AV Matrix Switcher Product

Overview

An AV matrix switcher routes any of N video sources to any combination of M displays at once. It is the central nervous system of a conference center, sports bar, lecture hall, or broadcast facility: every source — PCs, media players, cameras, codecs — lands on an input, every display and projector hangs off an output, and the matrix holds the live routing state.
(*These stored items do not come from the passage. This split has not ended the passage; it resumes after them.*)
/-- The slot starts from cycle `n` on, `fuel` cycles of them, in order: start, offset, duration. -/
def slotStarts (cyc base : Nat) (owned : List Slot) : Nat → Nat → List (Nat × Nat × Nat)
  | _, 0 => []
  | n, fuel + 1 => owned.map (fun x => (base + (n * cyc + x.ofs) * 65536, x.ofs, x.dur)) ++ slotStarts cyc base owned (n + 1) fuel

/-- The earliest slot that takes a copy of line time `line`, ready at `ready`: starts at or after `ready` + 500 ns, not before `from'`, and still has room (R253). -/
def findSlot (s : Dev) (r ready line from' : Nat) : Option (Nat × Nat × Nat) :=
  let g := s.ringSchedule r
  let early := max (ready + 500 * 65536) from'
  let cycStart := early - g.phase early
  let waits := s.slotWaits r
  if ¬ s.gating (eastPort r) then none
  else (slotStarts (max 1 g.cycle) cycStart (s.ownedSlots r) 0 (waits.length + 3)).find? fun c =>
    Nat.ble early c.1 &&
      Nat.ble (((waits.filter fun w => match w.slot with
        | some (st, _, _) => st == c.1
        | none => false).foldl (fun a w => a + w.line) 0) + line) (10 * c.2.2 * 65536)

/-- Assign a copy to a slot that starts at `from'` or later; a deadline no slot meets is counted (R253, R254). A copy that no slot takes waits. -/
def assignSlot (s : Dev) (r from' : Nat) (w : SlotWait) : Dev :=
  let hit := s.findSlot r w.ready w.line from'
  let dl := match w.ent.ctx with
    | some x => s.get (Reg.PLC_STM_DL.DL x) * 100
    | none => 0
  let miss := match hit with
    | some (st, _, dur) => dl != 0 && Nat.blt (w.ready + dl * 65536) (st + dur * 65536)
    | none => false
  let s := s.when miss fun s => (s.inc Reg.PLC_SLOT_MISS.COUNT).raise bPLC 1
  s.setSlotWaits r (s.slotWaits r ++ [{ w with slot := hit }])

/-- At a cycle start after a change of the slot table, a copy whose slot is gone is assigned again: no owned slot of the table in force starts at that instant with that length; so is one that has none (R255). -/
def reassignSlots (s : Dev) (r : Nat) : Dev :=
  let owned := s.ownedSlots r
  let g := s.ringSchedule r
  let keeps (w : SlotWait) : Bool := match w.slot with
    | some (st, _, dur) => owned.any fun x => g.phase st == x.ofs * 65536 && x.dur == dur
    | none => false
  let l := s.slotWaits r
  (l.filter fun w => !keeps w).foldl (fun s w => s.assignSlot r s.now w) (s.setSlotWaits r (l.filter keeps))

/-- The start of assigned slots: their copies enter class 7 (R253); during a table mismatch nothing goes into owned slots, and the copies take later ones (R173). -/
def slotStart (s : Dev) (r : Nat) : Dev :=
  let due (w : SlotWait) : Bool := match w.slot with
    | some (st, _, _) => Nat.ble st s.now
    | none => false
  let l := s.slotWaits r
  let s' := s.setSlotWaits r (l.filter fun w => !due w)
  if s.bit (Reg.SHD_STATE.TABLE_MISMATCH r) then
    (l.filter due).foldl (fun s w => s.assignSlot r (s.now + 1) w) s'
  else (l.filter due).foldl (fun s w => s.sendOwn w.port 7 true w.ent) s'

/-! ### Transmit (R136–R138) -/

/-- The ports of a mask, rising. -/
def portsOf (m : Nat) : List Nat := (List.range 8).filter fun p => m.testBit p

/-- A context releases a frame: R-TAG, one copy for each egress port, slots for a reserved stream on ring ports (R136, R137). -/
def releaseFrame (s : Dev) (x : Nat) (h : Held) : Dev :=
  let seq := s.get (Reg.STM_SEQ.SEQ x)
  let data := if s.seqEn x then insertRtag h.data seq else h.data
  let s := s.when (s.seqEn x) fun s => s.put (Reg.STM_SEQ.SEQ x) (seq + 1)
  let s := s.incCtx x 0
  let ports := portsOf (s.get (Reg.STM_CTX_CFG.EGRESS x))
  let s := s.setFrame h.desc { s.frameOf h.desc with copies := ports.length, data := data }
  let s := s.when (s.seqEn x) fun s => { s with locker := lockerWrite s.locker data (s.frameOf h.desc).granules }
  let e : QEnt := { desc := h.desc, data := data, lateDrop := s.bit (Reg.STM_CTX_CFG.LATE_DROP x), ctx := some x }
  let prio := s.get (Reg.STM_CTX_CFG.PRIO x)
  ports.foldl (fun s p =>
    if p < 4 ∧ s.get (Reg.STM_RESV.N_S x) ≠ 0 then
      s.assignSlot (ringOf p) s.now { ent := e, port := p, ready := h.ready.getD s.now, line := lineTenths (s.rate (eastPort (ringOf p))) (frameLen data + 26) }
    else s.sendOwn p prio false e) s

/-- The length of a frame as sent by the context, with any R-TAG. -/
def sentLen (s : Dev) (x : Nat) (data : List Octet) : Nat := frameLen data + (if s.seqEn x then 6 else 0)

/-- Heads longer than BURST are discarded (R138). -/
def dropTooLong (s : Dev) (x : Nat) : Nat → Dev
  | 0 => s
  | n + 1 =>
    match (s.ctx x).held with
    | h :: t =>
      if s.bit (Reg.STM_TB.TB_EN x) ∧ s.get (Reg.STM_TB_BURST.BURST x) < s.sentLen x h.data then
        (((s.setCtx x { s.ctx x with held := t }).incCtx x 11).releaseCopy h.desc).dropTooLong x n
      else s
    | [] => s

/-- The outcome of a hand-over for the sender. -/
def handover (s : Dev) (x gen : Nat) (data : List Octet) (ready : Option Nat) : Bool × Dev :=
  if ¬ s.refOk x gen then (false, s.refuseRef x gen)
  else if ¬ s.isTx x ∨ s.get (Reg.STM_CTX_CFG.EGRESS x) = 0 then (false, s.refuseSend x)
  else
    let len := s.sentLen x data
    let s := s.when (Nat.blt (lmaxOfWord (s.resvWord (.ctx x))) len) fun s => s.incCtx x 10
    match s.allocCheck (.ctx x) len with
    | .ok sh =>
      let d0 := if s.seqEn x then insertRtag data (s.get (Reg.STM_SEQ.SEQ x)) else data
      let (d, s) := s.placeFrame (.ctx x) sh d0 1 8
      let h : Held := { data := data, desc := d, gen := gen, ready := ready }
      if s.bit (Reg.STM_TB.TB_EN x) then
        (true, (s.setCtx x { s.ctx x with held := (s.ctx x).held ++ [h] }).dropTooLong x 1)
      else (true, s.releaseFrame x h)
    | _ => (false, s.incCtx x 11)

/-- The token count brought up to the present, in 1/8,000,000 octet (R138). -/
def tokensNow (s : Dev) (x : Nat) : Nat :=
  let c := s.ctx x
  min (s.get (Reg.STM_TB_BURST.BURST x) * octetUnits) (c.tokens + s.get (Reg.STM_TB.RATE x) * (s.up - c.tokAt))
Unlike a simple switcher, the crosspoint is non-blocking: all eight outputs can show eight different inputs, the same input, or any pattern between, simultaneously.

The hard engineering is not the routing logic, which is trivial, but doing it to signals that are 18 Gbps serial streams wrapped in encryption, negotiated per-link, and carried over field wiring of unknown quality.

The crosspoint core

At the center is the Crosspoint Board, whose Crosspoint ASIC switches each input's TMDS or FRL lanes — up to 6 Gbps per lane — to any set of outputs without decoding the video. Routing at the serial-stream level keeps latency under a frame and the pixel data bit-exact. The cost is signal integrity: every connector, trace, and switch stage adds jitter, so per-port Retimers re-clock the stream against a low-jitter Clock Generator reference at each boundary. Retimer quality is the practical difference between a matrix that runs 4K60 reliably and one that produces intermittent sparkle on long runs.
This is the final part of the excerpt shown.